Позже. Скорость ветра теперь 100 миль в час. Невероятно, но я позабыл, сколько это в баллах, 10 или 12. Метеосводка по радио: облачно, небольшой дождь.

12 декабря. Сводка о положении судна. Пароход «Дидро». Нет никакой сводки о положении судна. (Как сказал бы Стивен Ликок.)

13 декабря. Три часа ночи. Сила ветра 10–11 баллов. На нижнем мостике с Примроуз и капитаном, который, смеясь, говорит Примроуз: «Теперь я уже ничего не могу сделать. Но, если угодно, мадам, можете помолиться».

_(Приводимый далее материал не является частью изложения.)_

@[simp] theorem State_boundary_kept (s : State) (code : Nat) (pins update : List Bool) : (State.boundary s code pins update).kept = s.kept := by
  unfold State.boundary; repeat' split
  all_goals (try simp [])

theorem execSamplePreload_kept (dt : Nat) (pins update : List Bool) (s : State) : OutKept (execSamplePreload dt pins update s) s.kept := by
  unfold execSamplePreload; repeat' split
  all_goals (try simp [])
  all_goals (repeat' split) <;> (try simp_all [])

@[simp] theorem State_extest_kept (s : State) (pins update : List Bool) : (State.extest s pins update).kept = s.kept := by
  unfold State.extest; repeat' split
  all_goals (try simp [])

theorem execExtest_kept (dt : Nat) (pins update : List Bool) (s : State) : OutKept (execExtest dt pins update s) s.kept := by
  unfold execExtest; repeat' split
  all_goals (try simp [])
  all_goals (repeat' split) <;> (try simp_all [])

@[simp] theorem State_clampPins_kept (s : State) : (State.clampPins s).kept = s.kept := by
  unfold State.clampPins; repeat' split
  all_goals (try simp [])

theorem execClamp_kept (dt : Nat) (s : State) : OutKept (execClamp dt s) s.kept := by
  unfold execClamp; repeat' split
  all_goals (try simp [])
  all_goals (repeat' split) <;> (try simp_all [])

@[simp] theorem State_highz_kept (s : State) : (State.highz s).kept = s.kept := by
  unfold State.highz; repeat' split
  all_goals (try simp [])

theorem execHighz_kept (dt : Nat) (s : State) : OutKept (execHighz dt s) s.kept := by
  unfold execHighz; repeat' split
  all_goals (try simp [])
  all_goals (repeat' split) <;> (try simp_all [])

theorem execBypass_kept (dt : Nat) (s : State) : OutKept (execBypass dt s) s.kept := by
  unfold execBypass; repeat' split
  all_goals (try simp [])
  all_goals (repeat' split) <;> (try simp_all [])

@[simp] theorem State_readStatus_kept (s : State) : (State.readStatus s).kept = s.kept := by
  unfold State.readStatus; repeat' split
  all_goals (try simp [])

theorem execDbgStatus_kept (dt : Nat) (s : State) : OutKept (execDbgStatus dt s) s.kept := by
  unfold execDbgStatus; repeat' split
  all_goals (try simp [])
  all_goals (repeat' split) <;> (try simp_all [])

@[simp] theorem State_newChallenge_kept (s : State) : (State.newChallenge s).kept = s.kept := by
  unfold State.newChallenge; repeat' split
  all_goals (try simp [])

@[simp] theorem State_unlockTry_kept (s : State) (response : Bytes) : (State.unlockTry s response).kept = s.kept := by
  unfold State.unlockTry; repeat' split
  all_goals (try simp [])

@[simp] theorem State_unlock_kept (s : State) (response : Bytes) : (State.unlock s response).kept = s.kept := by
  unfold State.unlock; repeat' split
  all_goals (try simp [])

theorem execDbgUnlock_kept (dt : Nat) (response : Bytes) (s : State) : OutKept (execDbgUnlock dt response s) s.kept := by
  unfold execDbgUnlock; repeat' split
  all_goals (try simp [])
  all_goals (repeat' split) <;> (try simp_all [])

@[simp] theorem State_lockoutOver_kept (s : State) : (State.lockoutOver s).kept = s.kept := by
  unfold State.lockoutOver; repeat' split
  all_goals (try simp [])

theorem execUnlockLockoutEnd_kept (dt : Nat) (s : State) : OutKept (execUnlockLockoutEnd dt s) s.kept := by
  unfold execUnlockLockoutEnd; repeat' split
  all_goals (try simp [])
  all_goals (repeat' split) <;> (try simp_all [])

theorem execDbgRelock_kept (dt : Nat) (o : Origin) (v : Nat) (s : State) : OutKept (execDbgRelock dt o v s) s.kept := by
  unfold execDbgRelock; repeat' split
  all_goals (try simp [])
  all_goals (repeat' split) <;> (try simp_all [])

@[simp] theorem State_objEnd_kept (s : State) (status token : Nat) : (State.objEnd s status token).kept = s.kept := by
  unfold State.objEnd; repeat' split
  all_goals (try simp [])

@[simp] theorem State_objAccess_kept (s : State) (q : ObjReq) (f : State → State) (h_f : ∀ t, (f t).kept = t.kept) : (State.objAccess s q f).kept = s.kept := by
  unfold State.objAccess; dsimp only
  (repeat' split)
  · simp
  · simp
  · rw [h_f]; exact (State_wIr_kept s 0x10)

@[simp] theorem State_objAccess_good (s : State) (r : ObjReq) (f : State → State) (q) (h_f : ∀ t, Good q t.kept → Good q (f t).kept)
    (h : Good q s.kept) : Good q (s.objAccess r f).kept := by
  unfold State.objAccess; dsimp only
  have h1 : Good q (s.wIr 0x10).kept := by simp [h]
  (repeat' split)
  · simp [h]
  · exact h1
  · exact h_f _ h1

@[simp] theorem State_objRead_kept (s : State) (key : Nat) : (State.objRead s key).kept = s.kept := by
  unfold State.objRead; repeat' split
  all_goals (try simp [])

theorem execDbgObjRead_kept (dt index sub : Nat) (s : State) : OutKept (execDbgObjRead dt index sub s) s.kept := by
  unfold execDbgObjRead; repeat' split
  all_goals (try simp [])
  all_goals (repeat' split) <;> (try simp_all [])

@[simp] theorem State_objWrite_good (s : State) (key len v : Nat) (pq : List Instr) (h : Good pq s.kept) : Good pq (State.objWrite s key len v).kept := by
  unfold State.objWrite; repeat' split
  all_goals (try simp +contextual [h])
  all_goals (repeat' split) <;> (try simp_all)

theorem execDbgObjWrite_good (dt index sub length data : Nat) (s : State) (pq : List Instr) (h : Good pq s.kept) : OutGood pq (execDbgObjWrite dt index sub length data s) := by
  unfold execDbgObjWrite; repeat' split
  all_goals (try simp +contextual [h])
  all_goals (repeat' split) <;> (try simp_all)

@[simp] theorem State_objBlock_kept (s : State) (key len off : Nat) : (State.objBlock s key len off).kept = s.kept := by
  unfold State.objBlock; repeat' split
  all_goals (try simp [])

theorem execDbgObjBlockRead_kept (dt index sub length offset : Nat) (s : State) : OutKept (execDbgObjBlockRead dt index sub length offset s) s.kept := by
  unfold execDbgObjBlockRead; repeat' split
  all_goals (try simp [])
  all_goals (repeat' split) <;> (try simp_all [])

@[simp] theorem State_objStage_good (s : State) (len off v : Nat) (pq : List Instr) (h : Good pq s.kept) : Good pq (State.objStage s len off v).kept := by
  unfold State.objStage; split
  · simp [h]
  · have h1 : Good pq (s.objEnd 0 0).kept := by simp [h]
    exact ⟨h1.1, h1.2.1, h1.2.2.1, h1.2.2.2.1, h1.2.2.2.2.1, tsetRun_twf _ _ _ _ h1.2.2.2.2.2⟩

theorem execDbgObjBlockStage_good (dt length offset data : Nat) (s : State) (pq : List Instr) (h : Good pq s.kept) : OutGood pq (execDbgObjBlockStage dt length offset data s) := by
  unfold execDbgObjBlockStage; repeat' split
  all_goals (try simp +contextual [h])
  all_goals (repeat' split) <;> (try simp_all)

…Шторм, зрелище с мостика – парализующее, судно мучительно продвигается по волнам белого вздыбленного огня, после каждого удара брызги пены взвиваются вверх, выше фонаря на фок-мачте.

Позже. Мы не спали уже две ночи – по-моему, две ночи, – невозможно прилечь или даже присесть. Мы стоим, держимся за все, что можно. Письменный стол, слава богу, хорошо закреплен, поэтому я пишу, схватившись свободной рукой за столешницу. Надеюсь, потом смогу прочитать свои каракули. Примроуз почти все время проводит на нижнем мостике. Знаю, ей страшно, но она никогда не признается. Она то и дело приходит, пошатываясь, в каюту, чтобы подбодрить меня или сообщить новости. Примроуз…

Она говорит: все при исполнении, кроме первого помощника. Он спит! Шкипер послал человека его разбудить. Не получилось. Наконец шкипер взъярился и пошел поднимать его сам. Его трясут и кричат ему в ухо, но Андре говорит: «Он лежит трупом».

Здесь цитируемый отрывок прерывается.